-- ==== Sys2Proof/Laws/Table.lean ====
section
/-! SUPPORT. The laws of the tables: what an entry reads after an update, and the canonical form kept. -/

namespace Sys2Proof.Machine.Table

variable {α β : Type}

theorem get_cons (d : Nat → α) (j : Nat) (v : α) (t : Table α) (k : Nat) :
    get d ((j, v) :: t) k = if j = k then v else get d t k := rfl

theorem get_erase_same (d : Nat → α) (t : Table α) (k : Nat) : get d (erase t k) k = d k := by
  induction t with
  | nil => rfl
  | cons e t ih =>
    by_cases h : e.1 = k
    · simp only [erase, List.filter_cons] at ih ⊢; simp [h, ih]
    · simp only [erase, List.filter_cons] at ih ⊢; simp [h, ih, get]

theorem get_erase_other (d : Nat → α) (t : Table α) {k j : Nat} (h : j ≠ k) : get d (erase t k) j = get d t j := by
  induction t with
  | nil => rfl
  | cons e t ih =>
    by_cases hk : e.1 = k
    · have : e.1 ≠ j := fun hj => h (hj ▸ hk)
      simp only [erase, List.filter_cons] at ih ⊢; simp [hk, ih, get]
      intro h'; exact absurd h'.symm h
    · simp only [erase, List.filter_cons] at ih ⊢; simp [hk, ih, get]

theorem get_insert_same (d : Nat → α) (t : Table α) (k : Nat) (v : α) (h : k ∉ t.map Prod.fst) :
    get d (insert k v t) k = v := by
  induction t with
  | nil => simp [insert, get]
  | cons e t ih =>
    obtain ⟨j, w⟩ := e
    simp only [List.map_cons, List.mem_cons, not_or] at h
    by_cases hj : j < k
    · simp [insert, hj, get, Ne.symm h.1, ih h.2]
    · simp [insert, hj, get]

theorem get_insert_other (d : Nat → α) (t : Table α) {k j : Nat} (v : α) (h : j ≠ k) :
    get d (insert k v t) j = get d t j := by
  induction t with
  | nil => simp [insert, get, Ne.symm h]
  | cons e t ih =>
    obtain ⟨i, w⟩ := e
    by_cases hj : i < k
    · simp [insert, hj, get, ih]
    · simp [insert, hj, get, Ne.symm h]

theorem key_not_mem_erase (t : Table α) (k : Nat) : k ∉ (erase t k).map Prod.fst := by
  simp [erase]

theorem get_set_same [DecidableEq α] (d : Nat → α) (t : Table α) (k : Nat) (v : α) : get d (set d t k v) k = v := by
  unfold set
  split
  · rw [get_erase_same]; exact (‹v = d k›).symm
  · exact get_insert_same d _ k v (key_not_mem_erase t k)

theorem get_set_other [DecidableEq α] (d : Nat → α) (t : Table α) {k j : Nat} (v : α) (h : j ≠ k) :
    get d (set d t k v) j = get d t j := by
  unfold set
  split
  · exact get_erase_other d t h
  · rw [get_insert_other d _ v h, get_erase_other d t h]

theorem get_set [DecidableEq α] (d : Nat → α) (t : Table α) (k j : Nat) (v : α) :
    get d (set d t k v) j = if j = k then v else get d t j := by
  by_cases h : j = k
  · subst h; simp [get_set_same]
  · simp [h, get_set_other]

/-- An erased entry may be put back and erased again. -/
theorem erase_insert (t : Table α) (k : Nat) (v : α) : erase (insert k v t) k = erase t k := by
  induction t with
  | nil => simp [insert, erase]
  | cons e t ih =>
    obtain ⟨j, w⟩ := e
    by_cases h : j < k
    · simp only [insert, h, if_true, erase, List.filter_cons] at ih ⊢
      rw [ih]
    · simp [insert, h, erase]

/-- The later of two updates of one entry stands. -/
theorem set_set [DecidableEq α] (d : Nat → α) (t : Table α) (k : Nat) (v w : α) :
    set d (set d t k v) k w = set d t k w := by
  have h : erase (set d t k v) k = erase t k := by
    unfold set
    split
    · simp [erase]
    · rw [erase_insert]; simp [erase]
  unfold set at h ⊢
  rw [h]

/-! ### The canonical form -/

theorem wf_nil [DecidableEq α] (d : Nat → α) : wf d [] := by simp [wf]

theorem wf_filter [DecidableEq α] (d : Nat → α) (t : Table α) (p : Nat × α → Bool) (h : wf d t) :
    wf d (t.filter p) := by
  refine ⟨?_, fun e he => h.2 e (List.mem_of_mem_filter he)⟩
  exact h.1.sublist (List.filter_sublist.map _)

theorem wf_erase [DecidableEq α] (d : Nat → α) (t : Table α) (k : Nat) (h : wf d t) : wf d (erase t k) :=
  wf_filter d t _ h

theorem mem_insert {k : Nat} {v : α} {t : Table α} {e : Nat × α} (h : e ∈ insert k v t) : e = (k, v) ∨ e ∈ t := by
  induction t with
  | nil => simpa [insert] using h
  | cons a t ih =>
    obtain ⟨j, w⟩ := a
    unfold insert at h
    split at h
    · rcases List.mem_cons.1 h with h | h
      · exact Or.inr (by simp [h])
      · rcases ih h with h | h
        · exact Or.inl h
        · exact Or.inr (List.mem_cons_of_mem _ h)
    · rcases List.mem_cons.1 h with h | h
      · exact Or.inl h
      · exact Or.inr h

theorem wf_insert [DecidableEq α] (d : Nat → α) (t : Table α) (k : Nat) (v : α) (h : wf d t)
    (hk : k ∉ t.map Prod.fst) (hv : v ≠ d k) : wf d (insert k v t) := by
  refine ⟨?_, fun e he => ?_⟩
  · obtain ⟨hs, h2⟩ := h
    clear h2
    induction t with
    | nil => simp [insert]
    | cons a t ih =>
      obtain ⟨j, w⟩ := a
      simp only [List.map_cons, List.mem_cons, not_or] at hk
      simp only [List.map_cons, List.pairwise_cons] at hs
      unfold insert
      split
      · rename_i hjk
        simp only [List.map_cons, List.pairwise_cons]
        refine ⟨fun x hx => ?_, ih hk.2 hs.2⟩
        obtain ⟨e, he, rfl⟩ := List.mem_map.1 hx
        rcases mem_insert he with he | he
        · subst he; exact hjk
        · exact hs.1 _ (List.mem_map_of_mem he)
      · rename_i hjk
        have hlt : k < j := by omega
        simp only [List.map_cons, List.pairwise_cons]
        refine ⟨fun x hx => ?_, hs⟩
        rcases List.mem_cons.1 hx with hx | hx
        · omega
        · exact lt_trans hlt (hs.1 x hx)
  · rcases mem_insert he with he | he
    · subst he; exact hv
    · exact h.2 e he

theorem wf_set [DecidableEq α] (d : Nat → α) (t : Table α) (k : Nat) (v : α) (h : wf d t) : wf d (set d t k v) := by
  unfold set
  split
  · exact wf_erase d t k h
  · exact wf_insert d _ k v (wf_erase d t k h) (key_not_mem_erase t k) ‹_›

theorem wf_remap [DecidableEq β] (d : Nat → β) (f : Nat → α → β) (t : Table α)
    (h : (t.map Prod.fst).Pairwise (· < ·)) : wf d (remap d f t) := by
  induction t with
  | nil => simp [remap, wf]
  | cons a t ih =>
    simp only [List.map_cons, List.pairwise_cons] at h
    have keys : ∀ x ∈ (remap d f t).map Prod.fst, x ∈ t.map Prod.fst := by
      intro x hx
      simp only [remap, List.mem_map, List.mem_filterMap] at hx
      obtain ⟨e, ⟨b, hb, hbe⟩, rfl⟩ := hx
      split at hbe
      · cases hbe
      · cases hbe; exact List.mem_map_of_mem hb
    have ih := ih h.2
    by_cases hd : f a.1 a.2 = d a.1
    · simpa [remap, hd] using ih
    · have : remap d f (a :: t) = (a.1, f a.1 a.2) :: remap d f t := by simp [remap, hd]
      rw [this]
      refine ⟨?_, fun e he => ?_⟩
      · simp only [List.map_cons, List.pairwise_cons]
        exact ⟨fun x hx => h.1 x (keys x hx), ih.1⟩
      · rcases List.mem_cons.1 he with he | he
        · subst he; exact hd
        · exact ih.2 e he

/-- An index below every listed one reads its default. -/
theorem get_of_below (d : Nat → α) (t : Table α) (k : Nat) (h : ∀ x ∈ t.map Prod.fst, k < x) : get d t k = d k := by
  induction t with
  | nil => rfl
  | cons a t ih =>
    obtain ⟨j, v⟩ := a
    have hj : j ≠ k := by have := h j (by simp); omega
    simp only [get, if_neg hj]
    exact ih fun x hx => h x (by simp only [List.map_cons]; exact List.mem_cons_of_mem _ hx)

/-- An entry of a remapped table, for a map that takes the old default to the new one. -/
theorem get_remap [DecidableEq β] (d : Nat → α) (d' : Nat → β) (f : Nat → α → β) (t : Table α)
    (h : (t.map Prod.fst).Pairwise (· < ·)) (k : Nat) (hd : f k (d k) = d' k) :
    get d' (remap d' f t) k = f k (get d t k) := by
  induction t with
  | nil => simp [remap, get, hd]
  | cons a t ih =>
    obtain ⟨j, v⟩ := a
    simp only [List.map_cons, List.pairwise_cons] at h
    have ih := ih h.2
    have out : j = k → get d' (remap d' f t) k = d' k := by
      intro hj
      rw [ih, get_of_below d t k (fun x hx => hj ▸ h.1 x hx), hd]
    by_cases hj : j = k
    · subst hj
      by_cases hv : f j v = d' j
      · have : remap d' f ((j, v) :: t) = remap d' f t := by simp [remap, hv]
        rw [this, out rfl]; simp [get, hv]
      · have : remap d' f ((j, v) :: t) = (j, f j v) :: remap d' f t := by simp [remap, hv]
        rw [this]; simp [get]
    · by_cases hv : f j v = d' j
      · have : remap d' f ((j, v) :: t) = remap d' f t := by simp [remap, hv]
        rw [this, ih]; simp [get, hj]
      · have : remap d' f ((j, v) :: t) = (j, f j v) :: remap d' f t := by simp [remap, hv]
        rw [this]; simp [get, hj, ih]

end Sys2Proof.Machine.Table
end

...

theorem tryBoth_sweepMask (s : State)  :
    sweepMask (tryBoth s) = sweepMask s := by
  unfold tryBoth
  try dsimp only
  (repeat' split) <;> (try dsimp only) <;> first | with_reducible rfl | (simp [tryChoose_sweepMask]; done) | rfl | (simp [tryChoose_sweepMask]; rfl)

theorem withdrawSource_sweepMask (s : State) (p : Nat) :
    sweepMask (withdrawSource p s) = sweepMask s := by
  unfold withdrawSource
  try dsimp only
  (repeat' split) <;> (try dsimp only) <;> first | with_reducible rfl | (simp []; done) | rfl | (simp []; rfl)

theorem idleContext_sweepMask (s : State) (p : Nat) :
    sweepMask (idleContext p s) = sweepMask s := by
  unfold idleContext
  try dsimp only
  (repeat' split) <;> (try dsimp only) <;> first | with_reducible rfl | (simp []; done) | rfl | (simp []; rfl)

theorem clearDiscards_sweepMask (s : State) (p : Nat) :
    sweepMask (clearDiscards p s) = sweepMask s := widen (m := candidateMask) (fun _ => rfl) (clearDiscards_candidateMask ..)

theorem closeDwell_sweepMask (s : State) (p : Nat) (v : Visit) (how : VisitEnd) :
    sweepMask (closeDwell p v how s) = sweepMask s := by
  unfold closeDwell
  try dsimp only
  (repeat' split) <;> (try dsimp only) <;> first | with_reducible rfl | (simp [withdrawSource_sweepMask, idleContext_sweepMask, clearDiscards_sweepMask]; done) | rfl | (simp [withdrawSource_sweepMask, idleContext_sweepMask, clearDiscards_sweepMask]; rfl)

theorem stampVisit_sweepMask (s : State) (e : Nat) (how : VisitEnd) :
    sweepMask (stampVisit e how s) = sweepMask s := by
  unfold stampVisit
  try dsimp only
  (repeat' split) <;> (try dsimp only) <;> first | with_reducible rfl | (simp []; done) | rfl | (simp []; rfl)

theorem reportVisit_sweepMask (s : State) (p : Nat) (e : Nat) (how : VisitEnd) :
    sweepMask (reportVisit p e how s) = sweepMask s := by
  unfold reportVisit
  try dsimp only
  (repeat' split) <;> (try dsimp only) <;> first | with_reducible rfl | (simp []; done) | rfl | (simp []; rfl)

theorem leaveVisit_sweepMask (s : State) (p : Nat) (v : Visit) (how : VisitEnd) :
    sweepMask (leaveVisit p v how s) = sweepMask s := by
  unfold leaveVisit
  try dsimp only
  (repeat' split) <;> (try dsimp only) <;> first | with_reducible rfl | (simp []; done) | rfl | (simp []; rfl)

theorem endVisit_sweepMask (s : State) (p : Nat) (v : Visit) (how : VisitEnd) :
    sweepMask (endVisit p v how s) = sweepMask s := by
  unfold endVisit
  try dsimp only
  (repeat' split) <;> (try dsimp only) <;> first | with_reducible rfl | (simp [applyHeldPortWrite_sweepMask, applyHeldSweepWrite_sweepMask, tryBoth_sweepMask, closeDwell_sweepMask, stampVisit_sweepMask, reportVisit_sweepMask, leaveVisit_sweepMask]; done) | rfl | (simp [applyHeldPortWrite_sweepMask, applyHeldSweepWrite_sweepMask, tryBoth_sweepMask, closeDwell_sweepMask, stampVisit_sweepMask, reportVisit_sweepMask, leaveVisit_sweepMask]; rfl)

--

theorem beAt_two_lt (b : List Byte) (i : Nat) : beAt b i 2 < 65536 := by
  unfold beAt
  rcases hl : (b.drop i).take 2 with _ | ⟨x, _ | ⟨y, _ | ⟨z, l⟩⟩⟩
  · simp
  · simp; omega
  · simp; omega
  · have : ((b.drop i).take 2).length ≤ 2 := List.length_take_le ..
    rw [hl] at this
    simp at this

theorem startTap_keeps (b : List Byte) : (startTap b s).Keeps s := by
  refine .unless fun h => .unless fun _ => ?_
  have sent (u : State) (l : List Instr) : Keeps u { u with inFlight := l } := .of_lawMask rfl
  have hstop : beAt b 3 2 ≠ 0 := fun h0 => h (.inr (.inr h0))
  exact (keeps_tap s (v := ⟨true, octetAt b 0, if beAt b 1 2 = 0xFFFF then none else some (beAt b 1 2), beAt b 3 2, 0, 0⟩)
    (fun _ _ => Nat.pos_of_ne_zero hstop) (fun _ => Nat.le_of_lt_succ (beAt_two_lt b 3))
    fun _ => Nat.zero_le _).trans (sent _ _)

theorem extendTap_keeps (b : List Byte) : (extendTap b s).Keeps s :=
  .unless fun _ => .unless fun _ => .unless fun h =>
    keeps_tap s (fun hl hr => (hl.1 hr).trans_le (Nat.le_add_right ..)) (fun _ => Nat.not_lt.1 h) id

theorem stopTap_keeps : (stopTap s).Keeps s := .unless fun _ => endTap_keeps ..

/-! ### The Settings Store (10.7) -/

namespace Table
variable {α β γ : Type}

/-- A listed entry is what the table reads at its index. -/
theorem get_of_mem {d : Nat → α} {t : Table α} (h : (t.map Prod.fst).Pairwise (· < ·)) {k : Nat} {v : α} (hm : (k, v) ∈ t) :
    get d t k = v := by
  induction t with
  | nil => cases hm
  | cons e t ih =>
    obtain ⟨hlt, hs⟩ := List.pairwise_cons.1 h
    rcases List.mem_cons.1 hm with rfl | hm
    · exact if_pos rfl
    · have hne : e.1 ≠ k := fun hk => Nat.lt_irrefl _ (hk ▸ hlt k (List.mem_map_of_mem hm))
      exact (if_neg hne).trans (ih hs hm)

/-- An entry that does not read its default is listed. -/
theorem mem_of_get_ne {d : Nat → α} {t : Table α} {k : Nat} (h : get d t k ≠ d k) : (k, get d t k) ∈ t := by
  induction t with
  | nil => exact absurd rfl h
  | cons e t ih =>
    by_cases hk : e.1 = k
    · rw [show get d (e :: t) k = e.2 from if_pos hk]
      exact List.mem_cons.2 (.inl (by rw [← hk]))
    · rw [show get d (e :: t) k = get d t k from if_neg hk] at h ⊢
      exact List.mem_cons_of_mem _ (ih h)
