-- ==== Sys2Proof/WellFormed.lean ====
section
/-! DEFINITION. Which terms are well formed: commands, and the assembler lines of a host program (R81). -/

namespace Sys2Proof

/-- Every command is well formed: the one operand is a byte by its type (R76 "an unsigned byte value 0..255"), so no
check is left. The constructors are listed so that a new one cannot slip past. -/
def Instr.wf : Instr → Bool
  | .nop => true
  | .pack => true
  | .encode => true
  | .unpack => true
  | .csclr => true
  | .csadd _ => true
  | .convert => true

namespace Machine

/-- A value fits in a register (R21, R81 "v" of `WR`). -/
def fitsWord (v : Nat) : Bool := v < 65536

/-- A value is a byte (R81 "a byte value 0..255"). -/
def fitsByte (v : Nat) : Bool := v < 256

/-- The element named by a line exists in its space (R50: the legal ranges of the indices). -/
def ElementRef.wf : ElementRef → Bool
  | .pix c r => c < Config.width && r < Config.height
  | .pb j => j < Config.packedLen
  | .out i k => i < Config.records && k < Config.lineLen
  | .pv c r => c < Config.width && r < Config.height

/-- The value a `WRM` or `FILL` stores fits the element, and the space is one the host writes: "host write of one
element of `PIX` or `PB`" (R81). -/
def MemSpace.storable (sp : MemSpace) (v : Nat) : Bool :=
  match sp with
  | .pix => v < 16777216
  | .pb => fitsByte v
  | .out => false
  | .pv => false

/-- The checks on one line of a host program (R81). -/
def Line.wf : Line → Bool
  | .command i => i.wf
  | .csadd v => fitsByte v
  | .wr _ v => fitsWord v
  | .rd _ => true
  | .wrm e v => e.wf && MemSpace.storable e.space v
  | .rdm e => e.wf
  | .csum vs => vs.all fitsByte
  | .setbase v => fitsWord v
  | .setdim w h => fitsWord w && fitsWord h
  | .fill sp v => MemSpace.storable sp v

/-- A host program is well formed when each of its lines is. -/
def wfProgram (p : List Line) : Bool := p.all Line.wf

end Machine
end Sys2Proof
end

## About this task
Using only the entries above, output the line with "fun _ => .unless fun h =>", the line with "theorem stopTap_keeps : (stopTap", and all lines between them, exactly as they stand.

## Written reply
  .unless fun _ => .unless fun _ => .unless fun h =>
    keeps_tap s (fun hl hr => (hl.1 hr).trans_le (Nat.le_add_right ..)) (fun _ => Nat.not_lt.1 h) id

theorem stopTap_keeps : (stopTap s).Keeps s := .unless fun _ => endTap_keeps ..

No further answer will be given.